> _MATERIALS PROVIDED_:
/-- A CMD was answered OK with these data. -/
def State.cmdOk (s : State) (c : Nat) (o : SentCmd) (d : List Half) : State :=
  let m := o.cmd
  match m.why with
  | .enumeration => s.enumCmdOk c m.dest m.opc d
  | .readCmp => s.readCmpAnswer c m.dest d
  | .segment v => s.segmentOk c m.dest v
  | .contactor _ => s
  | .setting =>
    if m.opc = 0x02 then
      s.modChain c (fun x =>
        { x with comp := x.comp.set m.dest { fwd := (m.params.getD 0 0).toNat, rev := (m.params.getD 1 0).toNat } })
    else s
  | .balance => s
  | .impedance _ byOpcode t seq =>
    let s1 := s.r62Effect c m o.sentAt
    if byOpcode then s1.finish t seq stOk [hiWord (startTick o.sentAt), loWord (startTick o.sentAt)] else s1
  | .tenant t seq =>
    let s1 := if r62Opcodes.contains m.opc then s.r62Effect c m o.sentAt else s
    s1.finish t seq stOk ([0] ++ d.map (fun h => w32 h.toNat) ++ (if r62Opcodes.contains m.opc then effWords m o.sentAt else []))
  | .diag t seq => s.finish t seq stOk (d.map (fun h => w32 h.toNat))
  | .relay => s

/-- A CMD was refused with an RCODE other than OK (R44, R53, R60, R62, R467). READ_DIAG of CHAIN_DIAG and PRBS_START of
EST_IMPED_START are then answered FAULT 0x20 with the RCODE (log entry 195). -/
def State.cmdRefused (s : State) (c : Nat) (o : SentCmd) (rcode : Nat) (d : List Half) : State :=
  let m := o.cmd
  let s0 := if (m.opc = 0x07 ∨ m.opc = 0x08) ∧ m.why ≠ .relay then s.unhandMask c m.dest m.effTick (bleedMaskOf m) else s
  match m.why with
  | .enumeration => s0.enumFail c 7
  | .readCmp => s0.verifyOpen c 2
  | .segment _ => s0.record 0x10 0x03 c [w32 m.dest, w32 m.opc, w32 o.ctag, w32 rcode]
  | .impedance _ byOpcode t seq => if byOpcode then s0.finish t seq (stFault 0x20) [w32 rcode] else s0
  | .tenant t seq =>
    s0.finish t seq stOk ([w32 rcode] ++ d.map (fun h => w32 h.toNat) ++ (if r62Opcodes.contains m.opc then effWords m o.sentAt else []))
  | .diag t seq => s0.finish t seq (stFault 0x20) [w32 rcode]
  | .contactor _ => s0
  | .setting => s0
  | .balance => s0
  | .relay => s0

/-- A bleed CMD failed twice: the tile takes the empty mask, and the monitor leaves the policy for one period (R133;
a CHAIN_CMD of these opcodes is the Keeper's own command, R62). -/
def State.bleedFailed (s : State) (c p : Nat) : State :=
  (s.handMask c p (s.tickNo + 1) 0 0).modBal c (fun b =>
    { b with mons := b.mons.modify p (fun x =>
      { x with outUntil := s.now + s.parN 0x12 c 0x2E * 1000000000 }) })

/-- A CMD failed twice: MONITOR_TIMEOUT is reported and recorded (R41, R133). EST_IMPED_START is answered FAULT 0x20
(log entry 195). -/
def State.cmdTimedOut (s : State) (c : Nat) (o : SentCmd) : State :=
  let m := o.cmd
  let s1 := s.record 0x10 0x03 c [w32 m.dest, w32 m.opc, w32 o.ctag, 0xFF]
  match m.why with
  | .enumeration => s1.enumFail c 7
  | .readCmp => s1.verifyOpen c 2
  | .balance => s1.bleedFailed c m.dest
  | .impedance _ byOpcode t seq => if byOpcode then s1.finish t seq (stFault 0x20) [] else s1
  | .tenant t seq =>
    (if m.opc = 0x07 ∨ m.opc = 0x08 then s1.bleedFailed c m.dest else s1).finish t seq (stFault 0x20) []
  | .diag t seq => s1.finish t seq (stFault 0x20) []
  | .segment _ => s1
  | .contactor _ => s1
  | .setting => s1
  | .relay => s1

/-- The bits of a RESP from bit 8 to the bit before its CRC (R33, R38). -/
def respBits (ctag src rcode : BitVec 8) (d : List Half) : List Bool :=
  bitsMsb 4 5 ++ bitsMsb 8 ctag.toNat ++ bitsMsb 8 src.toNat ++ bitsMsb 8 rcode.toNat ++ bitsMsb 4 d.length ++
    d.flatMap (fun (h : Half) => bitsMsb 16 h.toNat)

/-- RESP_RECEIVED (R38, R41): a RESP with a good CRC completes its CMD. A relayed CMD's RESP goes back to
the partner (R58); the module that relays sees the SEGMENT it passed on take effect. -/
def execRespReceived (c : Fin 64) (ctag src rcode : BitVec 8) (data : List Half) (crc : BitVec 32) (time : Nat)
    (s : State) : Outcome :=
  evt s time (fun s =>
    if crc32cBits (respBits ctag src rcode data) != crc then s
    else
      match (s.chain c).sent.find? (fun o => o.ctag == ctag.toNat && o.cmd.dest == src.toNat) with
      | none => s
      | some o =>
        let s1 := s.modChain c (fun x => { x with sent := x.sent.filter (fun y => y != o) })
        match o.cmd.why with
        | .relay =>
          let s2 := s1.emit (.agfin "RESP" ([w32 c, w32 ctag.toNat, w32 src.toNat, w32 rcode.toNat] ++
            data.map (fun (h : Half) => w32 h.toNat)))
          if rcode = 0 ∧ o.cmd.opc = 0x0C then s2.relayedSegmentOk c o.cmd.dest (o.cmd.params.getD 0 0).toNat else s2
        | _ => if rcode = 0 then s1.cmdOk c o data else s1.cmdRefused c o rcode.toNat data)

/-- RESP_TIMEOUT (R41): the RESP has not come when it is due. The CMD is sent once more in the next window; a second
failure is reported. A CONTACTOR of a string that has tripped meanwhile is discarded (R129). -/
def execRespTimeout (c : Fin 64) (ctag : BitVec 8) (time : Nat) (s : State) : Outcome :=
  evt s time (fun s =>
    match (s.chain c).sent.find? (fun o => o.ctag == ctag.toNat) with
    | none => s
    | some o =>
      if s.now < s.respDue c o then s
      else
        let s1 := s.modChain c (fun x => { x with sent := x.sent.filter (fun y => y != o) })
        match o.cmd.why with
        | .relay => s1
        | .contactor _ =>
          if (s.str c).state == .tripped then s1
          else if o.cmd.attempt = 0 then
            s1.modChain c (fun x => { x with queue := { o.cmd with attempt := 1 } :: x.queue })
          else s1.cmdTimedOut c o
        | _ =>
          if o.cmd.attempt = 0 then
            s1.modChain c (fun x => { x with queue := { o.cmd with attempt := 1 } :: x.queue })
          else s1.cmdTimedOut c o)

> _EXERCISE PROMPT_: Filter the material for the word "answered" and copy each matching line.

> _EXERCISE RESULT_:
/-- A CMD was answered OK with these data. -/
EST_IMPED_START are then answered FAULT 0x20 with the RCODE (log entry 195). -/
/-- A CMD failed twice: MONITOR_TIMEOUT is reported and recorded (R41, R133). EST_IMPED_START is answered FAULT 0x20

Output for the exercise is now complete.